他总是在夜晚来临之前领着我去吃晚饭,他那高大的身材在GUCCI奢华的光华中发出钻石般的光芒。他喜欢坐在靠近餐厅角落临窗处的一张桌子那里,灯光晦暗不明,侧过右脸可以望见淮海路段那象征着上海最坚实的繁荣万象。
如果周蓦然没有让我身心投入地折服,没有让我理由充分地爱上,我的生活后来也许就不是那个样子了。
那一夜仿佛是昨天的事情。

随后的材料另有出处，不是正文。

-- ==== Sys2Proof/Machine/Image.lean ====
section
/-! DEFINITION. Profile images: reading one and every check the image alone decides (06 R197 to R204,
R206, R207, R210, R212, R213, R215, R216). -/

namespace Sys2Proof.Machine

open Sys2Proof

/-! ## Fields of a step -/

/-- KARG's low nibbles (R201): bits [4k+3:4k]. -/
def Step.nib (s : Step) (k : Nat) : Nat := field s.karg (4 * k) 4
def Step.method (s : Step) : Nat := s.nib 1
/-- JUGGLER's operation and its output offset in the keep area (R201). -/
def Step.jugOp (s : Step) : Nat := field s.karg 0 8
def Step.jugOff (s : Step) : Nat := field s.karg 16 16
/-- SC_OPEN's KVN, i and security level (R201). -/
def Step.kvn (s : Step) : Byte := BitVec.ofNat 8 (field s.karg 8 8)
def Step.scI (s : Step) : Byte := BitVec.ofNat 8 (field s.karg 16 8)
def Step.scSl (s : Step) : Byte := BitVec.ofNat 8 (field s.karg 24 8)

/-- Key operands name a profile key or a job key slot (R210). -/
def operandOk (n : Nat) : Bool := n ≤ 3 || (8 ≤ n && n ≤ 0xF)

/-! ## Checks of one step -/

/-- The template's Lc equals its data length (R207), for each form of a command APDU. -/
def apduOk (t : List Byte) : Bool :=
  let b := t.drop 4
  if t.length < 4 then false
  else if b.length ≤ 1 then true
  else if byteAt b 0 != 0 then
    b.length == (byteAt b 0).toNat + 1 || b.length == (byteAt b 0).toNat + 2
  else if b.length == 3 then true
  else
    let n := beAt b 1 2
    n > 0 && (b.length == n + 3 || b.length == n + 5)

/-- KARG's rules by KIND (R201, R210, R212, R213, R215, R216). -/
def kargOk (scp : Byte) (s : Step) : Bool :=
  let len := s.tmpl.length
  match s.kind.toNat with
  | 1 => s.karg == 0 && apduOk s.tmpl
  | 2 => scp != 0 && operandOk (s.nib 0) && s.method ≤ 2 && (s.method != 2 || scp == 2) &&
      (if scp == 2 then s.scI ∈ ([0x15, 0x55] : List Byte) else s.scI ∈ ([0x00, 0x10, 0x30, 0x70] : List Byte)) &&
      (s.scSl ∈ ([0x01, 0x03, 0x11, 0x13] : List Byte) || (scp == 3 && s.scSl == 0x33))
  | 3 => operandOk (s.nib 0) && s.nib 2 ≤ 7 && 1 ≤ s.nib 3 && s.nib 3 ≤ 4 && field s.karg 16 16 == 0 &&
      (match s.method with
       | 1 => 1 ≤ len && len ≤ 64
       | 2 => s.nib 3 == 4 && len == 16
       | 3 => s.nib 3 ≤ 3 && len == if s.nib 3 == 1 then 16 else 32
       | _ => false)
  | 4 => 1 ≤ s.jugOp && s.jugOp ≤ 0xC && (s.jugOp == 8 || s.jugOp == 9 || operandOk (s.nib 2)) &&
      (!(s.jugOp == 0xB || s.jugOp == 0xC) || s.nib 3 ≤ 7) && s.jugOff ≤ 4096
  | 5 => s.karg == 0
  | _ => false

/-- One substitution entry (R206). -/
def subOk (tmplLen : Nat) (u : Sub) : Bool :=
  1 ≤ u.len && u.len ≤ 4096 && u.dst + u.len ≤ tmplLen && 1 ≤ u.src.toNat && u.src.toNat ≤ 7 &&
  (u.src != 5 || ((u.len == 4 || u.len == 8) && u.sarg == 0)) && (u.src != 6 || u.sarg == 0) &&
  (u.src != 7 || (u.sarg % 16 ≤ 7 && u.sarg / 16 % 16 ≤ 1 && u.sarg / 256 == 0))

/-- Entries do not overlap (R206). -/
def subsApart : List Sub → Bool
  | [] => true
  | u :: us => us.all (fun v => u.dst + u.len ≤ v.dst || v.dst + v.len ≤ u.dst) && subsApart us

/-- A target names a step below N_STEPS or an end (R203). -/
def targetOk (n : Nat) (t : Byte) : Bool := t.toNat < n || t == 0xFD || t == 0xFE

/-- The checks of step k (R199 to R207). -/
def stepOk (p : Profile) (k : Nat) (s : Step) : Bool :=
  let n := p.steps.length
  1 ≤ s.kind.toNat && s.kind.toNat ≤ 5 && !bit s.flags 7 && (!s.wrap || s.isApdu) &&
  !(s.cardChanging && s.reentry) &&
  (if k == 0 then s.isApdu && s.id && !s.wrap && !s.cardChanging &&
      s.subs.all (fun u => u.src == 1 || u.src == 2 || u.src == 6)
    else !s.id) &&
  (targetOk n s.onFail || s.onFail == 0xFF) && (targetOk n s.altTo || s.altTo == 0xFF) &&
  (targetOk n s.next || (s.next == 0xFF && k + 1 < n)) && s.respMax ≤ 2048 && kargOk p.scp s &&
  s.subs.all (subOk s.tmpl.length) && subsApart s.subs &&
  (p.scp != 0 || (!s.wrap && s.subs.all (fun u => u.src != 7)))

/-! ## Reading -/

def readSub (b : List Byte) : Sub :=
  { dst := leAt b 0 2, len := leAt b 2 2, src := byteAt b 4, sarg := leAt b 5 3 }

/-- A step record with its template and substitutions (R200); RESP_MAX counts 16 bytes. -/
def readStep (area r : List Byte) : Step :=
  { kind := byteAt r 0, flags := byteAt r 1, tmpl := slice area (leAt r 2 2) (leAt r 4 2),
    subs := (List.range (byteAt r 8).toNat).map (fun i => readSub (slice area (leAt r 6 2 + 8 * i) 8)),
    onFail := byteAt r 9, expSw := BitVec.ofNat 16 (leAt r 10 2), expMask := BitVec.ofNat 16 (leAt r 12 2),
    altSw := BitVec.ofNat 16 (leAt r 14 2), altMask := BitVec.ofNat 16 (leAt r 16 2), altTo := byteAt r 18,
    respMax := 16 * (byteAt r 19).toNat, failErr := BitVec.ofNat 16 (leAt r 20 2), exchLimit := leAt r 22 2,
    karg := BitVec.ofNat 32 (leAt r 24 4), next := byteAt r 28 }

/-- Ranges and zero bytes of a step record (R200). -/
def recordOk (areaLen : Nat) (r : List Byte) : Bool :=
  leAt r 2 2 + leAt r 4 2 ≤ areaLen && (byteAt r 8).toNat ≤ 32 &&
    leAt r 6 2 + 8 * (byteAt r 8).toNat ≤ areaLen && allZero (slice r 29 3)

/-- The profile an image spells, before its checks (R198). -/
def readProfile (img : List Byte) : Profile :=
  let n := (byteAt img 5).toNat
  let area := img.drop (64 + 32 * n)
  { id := BitVec.ofNat 16 (leAt img 0 2), pflags := byteAt img 3, classes := byteAt img 4, scp := byteAt img 6,
    ahead := (byteAt img 7).toNat, busyLimit := leAt img 8 2, exchDefault := leAt img 10 2,
    minRecord := leAt img 14 2,
    keys := (List.range 4).map (fun i => BitVec.ofNat 32 (leAt img (16 + 4 * i) 4)),
    steps := (List.range n).map (fun k => readStep area (slice img (64 + 32 * k) 32)) }

/-- The header's own checks (R197, R198). -/
def imageHeaderOk (img : List Byte) : Bool :=
  let n := (byteAt img 5).toNat
  64 ≤ img.length && img.length ≤ 65536 && img.length == 64 + 32 * n + leAt img 12 2 &&
  leAt img 0 2 != 0 && byteAt img 2 == 1 && (byteAt img 3).toNat < 4 && (byteAt img 4).toNat < 8 &&
  byteAt img 4 != 0 && 1 ≤ n && n ≤ 253 && (byteAt img 6 ∈ ([0, 2, 3] : List Byte)) &&
  1 ≤ (byteAt img 7).toNat && (byteAt img 7).toNat ≤ 4 && leAt img 8 2 ≤ 10000 &&
  allZero (slice img 32 28) &&
  leAt img 60 4 == (crc32 (img.take 60 ++ [0, 0, 0, 0] ++ img.drop 64)).toNat

/-- The profile of an image that passes every image check (R197). -/
def parseProfile (img : List Byte) : Option Profile :=
  let p := readProfile img
  let n := (byteAt img 5).toNat
  if imageHeaderOk img &&
      (List.range n).all (fun k => recordOk (leAt img 12 2) (slice img (64 + 32 * k) 32)) &&
      (p.steps.zipIdx).all (fun e => stepOk p e.2 e.1) then
    some p
  else none

/-- The Galloper busy limit and the exchange limit of a step, in ms (R198, R200). -/
def Profile.busyMs (p : Profile) : Nat := if p.busyLimit == 0 then 500 else p.busyLimit
def Profile.limitMs (p : Profile) (s : Step) : Nat :=
  if s.exchLimit != 0 then s.exchLimit else if p.exchDefault != 0 then p.exchDefault else 5000

/-- Any step changes the card (R248, R258). -/
def Profile.changesCard (p : Profile) : Bool := p.steps.any Step.cardChanging

end Sys2Proof.Machine
end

他坐在餐厅那张他特别中意的玉色长椅上,低头自顾自地抽着香烟,尽管表情淡漠得难以察觉,我却注意到了他暗藏在语调中的哀伤。
25岁那年他在连云港,他和女朋友都是疯狂的业余赛车手,他驾驶着时速140公里的赛车与最爱的女孩子在公路上与风赛跑。在大风呼啸声中他听到了爱情的呼唤。这个世界上没有什么可以证明他爱她,惟独速度。
他的车经过在323省道路口时,突然撞到一辆已发生事故的汽车尾部。他驾驶的车连续旋转数圈,碰在汽车挡板后在车道上继续滑行了约3公里才停了下来,赛车前轮当场折断,他和女朋友同时被摔出去。等到他醒来时已重伤累累地躺在市第一医院病房里,而女朋友颅骨正面顶部开放性破裂、脑组织缺损,伤势太重,送去医院的下午被宣布不幸身亡。他的爱情从此谢幕。
“真正的赛车手应该对自己的生命负责,对自己所爱之人的生命负责。我不合格,害死了她。”他起身离开了餐厅,去了趟洗手间.
我象一个唐突穿插在他生命里的小妞窥视到了他的伤口,在他的悲伤面前我的罪恶感滚滚袭来。我多么希望他象当初我采访他时一样眉飞色舞,口若悬河,象一个信心百倍的君王。
等到他回来的时候,我们彼此沉默了很长时间,沉默已使人十分难堪。我忘不了他那张哀恸而生动的英俊面庞。他一根一根地抽烟,他的心在淮海路上哭泣,他在一个年轻女子面前挖掘自己深痛的记忆。
“一切都会好起来的,相信我。”我多么希望自己有勇气可以多鼓励他安慰他一些。可是在面对他的伤口时,我也不知道该如何对他说才好。
“她离开我的时候正是她最美丽的时候,跟你现在一样。”他吐了一个烟圈。
接着大家都沉默了。我安静地低下头看着方格桌布发呆。我偷偷地看了他一眼,穿着白色GUCCI外套,表情冷峻又温和。我卧着临窗的椅子上,观摩着夜晚的街景和这个内心在黑夜中踟躇的中年男子。他可能是因为我太年轻太单纯,所以喜欢随心所欲地和我谈话。在我面前,他很容易一下子打开他的话匣子,讲述着一些关于过往惆怅的故事。我叹了口气,为眼前的男子心疼起来。
“你的神情很象她。”他说。
这种场面该如何对付,我要是年长几岁,经验充足,也知道该怎么应答他的话。我只是傻乎乎地一声不吭,只顾埋头喝茶。我觉得自己与他见面好象是闯进了他的禁区,他身上有一种我讳莫如深的东西。他和别人之间可以筑起一种无形的可以被称之为屏障的东西。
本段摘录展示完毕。